# Everglades backcountry report - Flamingo, 9 January



## JT Flatsfishing (Apr 20, 2020)

Great report. Was out yesterday out of Everglades City. we ran to some of the back bays south of alligator bay. Tough fishing and cold to say the least.


----------



## Drifter (Dec 13, 2018)

Good to hear you guys caught fish! We were going to Everglades this week but chose to stay in Marathon. Been Choppy! Thanks for the report.


----------



## Mako 181 (May 1, 2020)

Yup,
I went to Flamingo on Monday.
Was blowing like a two bit Wh*** out of the northwest.


----------



## lemaymiami (Feb 9, 2007)

What I didn't mention in my report was that the night time small tarpon action in Biscayne Bay is also on line now... Once you hear that the shrimpers are scoring you know that the small tarpon (20 -40 lbs) are setting up shop in docklights and under one bridge or 'tother...


----------



## DBStoots (Jul 9, 2011)

Fished yesterday out of Chokoloskee and found the conditions to be as Bob describes above--cold water temperatures (mid- to high 60's), overcast until early afternoon, and very windy. Very low tide early in the a.m. led to a number of boats stuck in the mud. We caught the first snook on a river shore line before the sun was up good and ended the day with 12, most lower slot size, and a nice slot size red. Choice of baits for the day were Mirro Lure Catch 2000 with black back and fluorescent orange belly (great backcountry bait) or soft plastic paddle tails on 1/8" or 1/4" jigs. All were carefully released into the chilly water where they quickly swam away! Mike also enjoy some leftover ribs that I had smoked on the Treager earlier in the week!

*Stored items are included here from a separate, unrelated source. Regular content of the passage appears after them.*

theorem conStep_keeps {z s : State} {p sess tag} (hk : z.Keeps s) :
    z.Keeps (conStep p sess tag s) := by
  unfold conStep
  try dsimp only
  repeat' first
    | with_reducible assumption
    | with_reducible exact State.Keeps.refl _
    | with_reducible first | apply State.Keeps.ite | apply State.Keeps.foldl | apply State.answerCon_keeps
    | (intro _ _ _; try dsimp only)
    | (intro _; try dsimp only)
    | split
    | (with_reducible refine State.Keeps.upd ?_ rfl rfl rfl rfl rfl)


end Sys2Proof.Machine
end

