-- ==== Sys2Proof/Laws/KeepHomes.lean ====
section
/-! SUPPORT. What the functions of Machine/Homes.lean keep of a state, whatever they do (State.Keeps). -/

namespace Sys2Proof.Machine

theorem State.trimKept_keeps {z s : State} {i} (hk : z.Keeps s) :
    z.Keeps (State.trimKept s i) := by
  unfold State.trimKept
  try dsimp only
  repeat' first
    | with_reducible assumption
    | with_reducible exact State.Keeps.refl _
    | with_reducible first | apply State.Keeps.ite | apply State.Keeps.foldl
    | (intro _ _ _; try dsimp only)
    | (intro _; try dsimp only)
    | split
    | (with_reducible refine State.Keeps.upd ?_ rfl rfl rfl rfl rfl)

theorem State.keep_keeps {z s : State} {i t bytes} (hk : z.Keeps s) :
    z.Keeps (State.keep s i t bytes) := by
  unfold State.keep
  try dsimp only
  repeat' first
    | with_reducible assumption
    | with_reducible exact State.Keeps.refl _
    | with_reducible first | apply State.Keeps.ite | apply State.Keeps.foldl | apply State.trimKept_keeps
    | (intro _ _ _; try dsimp only)
    | (intro _; try dsimp only)
    | split
    | (with_reducible refine State.Keeps.upd ?_ rfl rfl rfl rfl rfl)

theorem State.fetchMore_keeps {a s : State} {i p sess tag n} (h : a.Keeps s) : a.Keeps (s.fetchMore i p sess tag n) := by
  induction n generalizing s with
  | zero => exact h
  | succ n ih =>
    unfold State.fetchMore
    split
    · exact h
    · dsimp only
      split
      · exact h
      · split
        · exact ih (State.updReq_keeps (State.keep_keeps h))
        · split
          · exact h
          · exact ih (State.updReq_keeps h)
theorem State.refill_keeps {z s : State} {i} (hk : z.Keeps s) :
    z.Keeps (State.refill s i) := by
  unfold State.refill
  try dsimp only
  repeat' first
    | with_reducible assumption
    | with_reducible exact State.Keeps.refl _
    | with_reducible first | apply State.Keeps.ite | apply State.Keeps.foldl | apply State.fetchMore_keeps
    | (intro _ _ _; try dsimp only)
    | (intro _; try dsimp only)
    | split
    | (with_reducible refine State.Keeps.upd ?_ rfl rfl rfl rfl rfl)

theorem State.writeHome_keeps {z s : State} {p src t off} (hk : z.Keeps s) :
    z.Keeps (State.writeHome s p src t off) := by
  unfold State.writeHome
  try dsimp only
  repeat' first
    | with_reducible assumption
    | with_reducible exact State.Keeps.refl _
    | with_reducible first | apply State.Keeps.ite | apply State.Keeps.foldl | apply State.emit_keeps | apply State.poolWrite_keeps
    | (intro _ _ _; try dsimp only)
    | (intro _; try dsimp only)
    | split
    | (with_reducible refine State.Keeps.upd ?_ rfl rfl rfl rfl rfl)

theorem State.rewriteHomes_keeps {z s : State} {p old new} (hk : z.Keeps s) :
    z.Keeps (State.rewriteHomes s p old new) := by
  unfold State.rewriteHomes
  try dsimp only
  repeat' first
    | with_reducible assumption
    | with_reducible exact State.Keeps.refl _
    | with_reducible first | apply State.Keeps.ite | apply State.Keeps.foldl | apply State.writeHome_keeps
    | (intro _ _ _; try dsimp only)
    | (intro _; try dsimp only)
    | split
    | (with_reducible refine State.Keeps.upd ?_ rfl rfl rfl rfl rfl)

theorem State.withHomes_keeps {a s : State} {p f} (h : a.Keeps s) (hf : ∀ t, a.Keeps t → a.Keeps (f t)) :
    a.Keeps (s.withHomes p f) := by
  unfold State.withHomes
  dsimp only
  exact State.Keeps.ite (fun _ => State.rewriteHomes_keeps (hf s h)) fun _ => hf s h
theorem State.readHome_keeps {z s : State} {t src} (hk : z.Keeps s) :
    z.Keeps (State.readHome s t src) := by
  unfold State.readHome
  try dsimp only
  repeat' first
    | with_reducible assumption
    | with_reducible exact State.Keeps.refl _
    | with_reducible first | apply State.Keeps.ite | apply State.Keeps.foldl | apply State.Keeps.getD | apply State.emit_keeps | apply State.poolRead_keeps
    | (intro _ _ _; try dsimp only)
    | (intro _; try dsimp only)
    | split
    | (with_reducible refine State.Keeps.upd ?_ rfl rfl rfl rfl rfl)


end Sys2Proof.Machine
end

Here's a picture of that chunky red and one of the rib monster!


----------



## lemaymiami (Feb 9, 2007)

Great report !


----------



## CAPTAlexMoran (May 2, 2020)

Thanks for the report Bob! When you say "evidence of tarpon" what are you eluding to exactly? Or is that some secret everglades voodoo that I need to figure out for myself?


----------



## bababouy (Feb 26, 2018)

Thanks for the report captain. I camped out in the East side of whitewater for the weekend. The water was 63-68 and the breeze was blowing from Thursday till today.


----------



## Ken T (Dec 10, 2015)

Nice Report Bob!
My wife and I fished out of Chokoloskee Tuesday through Friday. Had good Fly Fishing every day but Friday when the wind really picked in the afternoon. Had lots of good snook up in Huston Bay area and surrounding creeks. In some areas the fish were really actively chasing. Stayed one night until dark. The last hour before dark was pretty exciting since we found a flat where snook were chasing bait all around us. We also fished a day and a half in close. Chokoloskee Bay, West Pass Bay and explored a lot of the coves and keys east and west of Indian Key Pass. Lots of shots at nice Reds in shallow water.


----------



## lemaymiami (Feb 9, 2007)

Cool.... you could spend an entire life in that area - and still find surprises, things you'd never seen before.

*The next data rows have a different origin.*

-- ==== Sys2Proof/Laws/KeepWatchman.lean ====
section
/-! SUPPORT. What the functions of Machine/Watchman.lean keep of a state, whatever they do (State.Keeps). -/

namespace Sys2Proof.Machine

theorem slotSaveStep_keeps {z s : State} (hk : z.Keeps s) :
    z.Keeps (slotSaveStep s) := by
  unfold slotSaveStep
  try dsimp only
  repeat' first
    | with_reducible assumption
    | with_reducible exact State.Keeps.refl _
    | with_reducible first | apply State.Keeps.ite | apply State.Keeps.foldl | apply State.saveSlot_keeps
    | (intro _ _ _; try dsimp only)
    | (intro _; try dsimp only)
    | split
    | (with_reducible refine State.Keeps.upd ?_ rfl rfl rfl rfl rfl)
    | (exact State.Keeps.clk hk hk.hp (Nat.le_refl _) id id)

theorem trimStep_keeps {z s : State} (hk : z.Keeps s) :
    z.Keeps (trimStep s) := by
  unfold trimStep
  try dsimp only
  repeat' first
    | with_reducible assumption
    | with_reducible exact State.Keeps.refl _
    | with_reducible first | apply State.Keeps.ite | apply State.Keeps.foldl
    | (intro _ _ _; try dsimp only)
    | (intro _; try dsimp only)
    | split
    | (with_reducible refine State.Keeps.upd ?_ rfl rfl rfl rfl rfl)
    | (exact State.Keeps.clk hk hk.hp (Nat.le_refl _) id id)

theorem crystalStep_keeps {z s : State} (hk : z.Keeps s) :
    z.Keeps (crystalStep s) := by
  unfold crystalStep
  try dsimp only
  repeat' first
    | with_reducible assumption
    | with_reducible exact State.Keeps.refl _
    | with_reducible first | apply State.Keeps.ite | apply State.Keeps.foldl
    | (intro _ _ _; try dsimp only)
    | (intro _; try dsimp only)
    | split
    | (with_reducible refine State.Keeps.upd ?_ rfl rfl rfl rfl rfl)
    | (exact State.Keeps.clk hk hk.hp (Nat.le_refl _) id id)

theorem xtalFailStep_keeps {z s : State} (hk : z.Keeps s) :
    z.Keeps (xtalFailStep s) := by
  unfold xtalFailStep
  try dsimp only
  repeat' first
    | with_reducible assumption
    | with_reducible exact State.Keeps.refl _
    | with_reducible first | apply State.Keeps.ite | apply State.Keeps.foldl | apply State.day_keeps | apply State.wr_keeps
    | (intro _ _ _; try dsimp only)
    | (intro _; try dsimp only)
    | split
    | (with_reducible refine State.Keeps.upd ?_ rfl rfl rfl rfl rfl)
    | (exact State.Keeps.clk hk hk.hp (Nat.le_refl _) id id)

theorem State.wake_keeps {z s : State} (hk : z.Keeps s) :
    z.Keeps (State.wake s) := by
  unfold State.wake
  try dsimp only
  repeat' first
    | with_reducible assumption
    | with_reducible exact State.Keeps.refl _
    | with_reducible first | apply State.Keeps.ite | apply State.Keeps.foldl | apply State.day_keeps | apply State.warmReset_keeps
    | (intro _ _ _; try dsimp only)
    | (intro _; try dsimp only)
    | split
    | (with_reducible refine State.Keeps.upd ?_ rfl rfl rfl rfl rfl)
    | (exact State.Keeps.clk hk hk.hp (Nat.le_refl _) id id)

theorem hibWakeStep_keeps {z s : State} (hk : z.Keeps s) :
    z.Keeps (hibWakeStep s) := by
  unfold hibWakeStep
  try dsimp only
  repeat' first
    | with_reducible assumption
    | with_reducible exact State.Keeps.refl _
    | with_reducible first | apply State.Keeps.ite | apply State.Keeps.foldl | apply State.wake_keeps
    | (intro _ _ _; try dsimp only)
    | (intro _; try dsimp only)
    | split
    | (with_reducible refine State.Keeps.upd ?_ rfl rfl rfl rfl rfl)
    | (exact State.Keeps.clk hk hk.hp (Nat.le_refl _) id id)

theorem State.event_keeps {z s : State} {k} (hk : z.Keeps s) :
    z.Keeps (State.event s k) := by
  unfold State.event
  try dsimp only
  repeat' first
    | with_reducible assumption
    | with_reducible exact State.Keeps.refl _
    | with_reducible first | apply State.Keeps.ite | apply State.Keeps.foldl | apply State.wr_keeps | apply State.wake_keeps
    | (intro _ _ _; try dsimp only)
    | (intro _; try dsimp only)
    | split
    | (with_reducible refine State.Keeps.upd ?_ rfl rfl rfl rfl rfl)
    | (exact State.Keeps.clk hk hk.hp (Nat.le_refl _) id id)

theorem wakeTimerStep_keeps {z s : State} (hk : z.Keeps s) :
    z.Keeps (wakeTimerStep s) := by
  unfold wakeTimerStep
  try dsimp only
  repeat' first
    | with_reducible assumption
    | with_reducible exact State.Keeps.refl _
    | with_reducible first | apply State.Keeps.ite | apply State.Keeps.foldl | apply State.event_keeps
    | (intro _ _ _; try dsimp only)
    | (intro _; try dsimp only)
    | split
    | (with_reducible refine State.Keeps.upd ?_ rfl rfl rfl rfl rfl)
    | (exact State.Keeps.clk hk hk.hp (Nat.le_refl _) id id)

theorem wakeTollStep_keeps {z s : State} (hk : z.Keeps s) :
    z.Keeps (wakeTollStep s) := by
  unfold wakeTollStep
  try dsimp only
  repeat' first
    | with_reducible assumption
    | with_reducible exact State.Keeps.refl _
    | with_reducible first | apply State.Keeps.ite | apply State.Keeps.foldl | apply State.event_keeps
    | (intro _ _ _; try dsimp only)
    | (intro _; try dsimp only)
    | split
    | (with_reducible refine State.Keeps.upd ?_ rfl rfl rfl rfl rfl)
    | (exact State.Keeps.clk hk hk.hp (Nat.le_refl _) id id)

theorem wakeTempStep_keeps {z s : State} {deg} (hk : z.Keeps s) :
    z.Keeps (wakeTempStep deg s) := by
  unfold wakeTempStep
  try dsimp only
  repeat' first
    | with_reducible assumption
    | with_reducible exact State.Keeps.refl _
    | with_reducible first | apply State.Keeps.ite | apply State.Keeps.foldl | apply State.event_keeps
    | (intro _ _ _; try dsimp only)
    | (intro _; try dsimp only)
    | split
    | (with_reducible refine State.Keeps.upd ?_ rfl rfl rfl rfl rfl)
    | (exact State.Keeps.clk hk hk.hp (Nat.le_refl _) id id)

theorem wakeDroopStep_keeps {z s : State} (hk : z.Keeps s) :
    z.Keeps (wakeDroopStep s) := by
  unfold wakeDroopStep
  try dsimp only
  repeat' first
    | with_reducible assumption
    | with_reducible exact State.Keeps.refl _
    | with_reducible first | apply State.Keeps.ite | apply State.Keeps.foldl | apply State.event_keeps
    | (intro _ _ _; try dsimp only)
    | (intro _; try dsimp only)
    | split
    | (with_reducible refine State.Keeps.upd ?_ rfl rfl rfl rfl rfl)
    | (exact State.Keeps.clk hk hk.hp (Nat.le_refl _) id id)

theorem State.forceHibernate_keeps {z s : State} {trip droop} (hk : z.Keeps s) :
    z.Keeps (State.forceHibernate s trip droop) := by
  unfold State.forceHibernate
  try dsimp only
  repeat' first
    | with_reducible assumption
    | with_reducible exact State.Keeps.refl _
    | with_reducible first | apply State.Keeps.ite | apply State.Keeps.foldl | apply State.endAll_keeps
    | (intro _ _ _; try dsimp only)
    | (intro _; try dsimp only)
    | split
    | (with_reducible refine State.Keeps.upd ?_ rfl rfl rfl rfl rfl)
    | (exact State.Keeps.clk hk hk.hp (Nat.le_refl _) id id)

theorem State.orderHibernate_keeps {z s : State} (hk : z.Keeps s) :
    z.Keeps (State.orderHibernate s) := by
  unfold State.orderHibernate
  try dsimp only
  repeat' first
    | with_reducible assumption
    | with_reducible exact State.Keeps.refl _
    | with_reducible first | apply State.Keeps.ite | apply State.Keeps.foldl | apply State.clearEntries_keeps | apply State.day_keeps
    | (intro _ _ _; try dsimp only)
    | (intro _; try dsimp only)
    | split
    | (with_reducible refine State.Keeps.upd ?_ rfl rfl rfl rfl rfl)
    | (exact State.Keeps.clk hk hk.hp (Nat.le_refl _) id id)

theorem State.writeHib_keeps {z s : State} {key} (hk : z.Keeps s) :
    z.Keeps (State.writeHib s key) := by
  unfold State.writeHib
  try dsimp only
  repeat' first
    | with_reducible assumption
    | with_reducible exact State.Keeps.refl _
    | with_reducible first | apply State.Keeps.ite | apply State.Keeps.foldl | apply State.orderHibernate_keeps | apply State.wr_keeps
    | (intro _ _ _; try dsimp only)
    | (intro _; try dsimp only)
    | split
    | (with_reducible refine State.Keeps.upd ?_ rfl rfl rfl rfl rfl)
    | (exact State.Keeps.clk hk hk.hp (Nat.le_refl _) id id)

theorem hibEnterStep_keeps {z s : State} {acc key} (hk : z.Keeps s) :
    z.Keeps (hibEnterStep acc key s) := by
  unfold hibEnterStep
  try dsimp only
  repeat' first
    | with_reducible assumption
    | with_reducible exact State.Keeps.refl _
    | with_reducible first | apply State.Keeps.ite | apply State.Keeps.foldl | apply State.KeepsEither.ite | apply State.KeepsEither.ofInl | apply State.KeepsEither.ofInr | apply State.gate_keeps | apply State.writeHib_keeps
    | (intro _ _ _; try dsimp only)
    | (intro _; try dsimp only)
    | split
    | with_reducible first | refine State.Keeps.ofInl ‹_› ?_ | refine State.Keeps.ofInr ‹_› ?_
    | (with_reducible refine State.Keeps.upd ?_ rfl rfl rfl rfl rfl)
    | (exact State.Keeps.clk hk hk.hp (Nat.le_refl _) id id)
    | dsimp only

theorem State.noteTemp_keeps {z s : State} {sensor deg} (hk : z.Keeps s) :
    z.Keeps (State.noteTemp s sensor deg) := by
  unfold State.noteTemp
  try dsimp only
  repeat' first
    | with_reducible assumption
    | with_reducible exact State.Keeps.refl _
    | with_reducible first | apply State.Keeps.ite | apply State.Keeps.foldl | apply State.wr_keeps
    | (intro _ _ _; try dsimp only)
    | (intro _; try dsimp only)
    | split
    | (with_reducible refine State.Keeps.upd ?_ rfl rfl rfl rfl rfl)
    | (exact State.Keeps.clk hk hk.hp (Nat.le_refl _) id id)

Big tarpon... everyone knows they gulp air (sometimes rolling so quietly unless you're looking right at one you'd miss it) rolling up to the surface then settling back down - or moving if they're headed some place... What I was referring to are the muds a big one will make as it moves away from your boat - when otherwise you might not have a hint that any big fish were there... 

When things warm up and the big fish get active - one of my best ways of keying in on them in quiet places is to use my ears - you'll hear them rolling and gulping air at times when you haven't seen the first one... Getting close to them is always the hard part. Remember as well that laid up or resting fish may not move at all if you're up and running - until you leave the area... unless they need to move to keep from getting run over... Wherever you find them, big tarpon really really don't like boat motors - that's a hint. Wish I had money for every time I've seen someone running through an area that holds tarpon see one rolling or jumping, scaring them badly - then stops and starts casting at where he saw them - when it will be some time before they ever settle down again (if they have'nt gone screaming down the line... ).


----------



## CAPTAlexMoran (May 2, 2020)

Right on Bob! Thanks man. I'll start looking for muds at some of the early/late season spots around here when we get some steady temps. I REALLY need to get down your way and spend a day in the maze with you soon.


----------



## lemaymiami (Feb 9, 2007)

Cool


----------



## Seebs (Dec 21, 2011)

Great report!


----------



## finbully (Jan 26, 2013)

CAPTAlexMoran said:


> Right on Bob! Thanks man. I'll start looking for muds at some of the early/late season spots around here when we get some steady temps. I REALLY need to get down your way and spend a day in the maze with you soon.


Hint: look for bubbles too (laid up fish) in not so clear water. Stealth is key!


----------



## CAPTAlexMoran (May 2, 2020)

finbully said:


> Hint: look for bubbles too (laid up fish) in not so clear water. Stealth is key!


 Those burping bastards drive me nuts around here during March! Thanks for reminding me by the way


----------



## lemaymiami (Feb 9, 2007)

The “burp” not only shows you where the fish is at that moment... it also shows you where the end of the fish is that bites....

In the relatively small rivers we hunt them in, that’s valuable info.


----------



## finbully (Jan 26, 2013)

lemaymiami said:


> The “burp” not only shows you where the fish is at that moment... it also shows you where the end of the fish is that bites....
> 
> In the relatively small rivers we hunt them in, that’s valuable info.


You taught me that Captain!


----------



## Steve_Mevers (Feb 8, 2013)

We fished Flamingo from Saturday - Monday and found a few snook, reds, and trout on the outside. Fishing was slow, and the bite seemed to be early morning and late afternoon.


----------



## lemaymiami (Feb 9, 2007)

Great looking snooks... We were booked on Saturday as well... I'll try to post up a report later today... We had to work for our fish as well over on the Flamingo side of things...


----------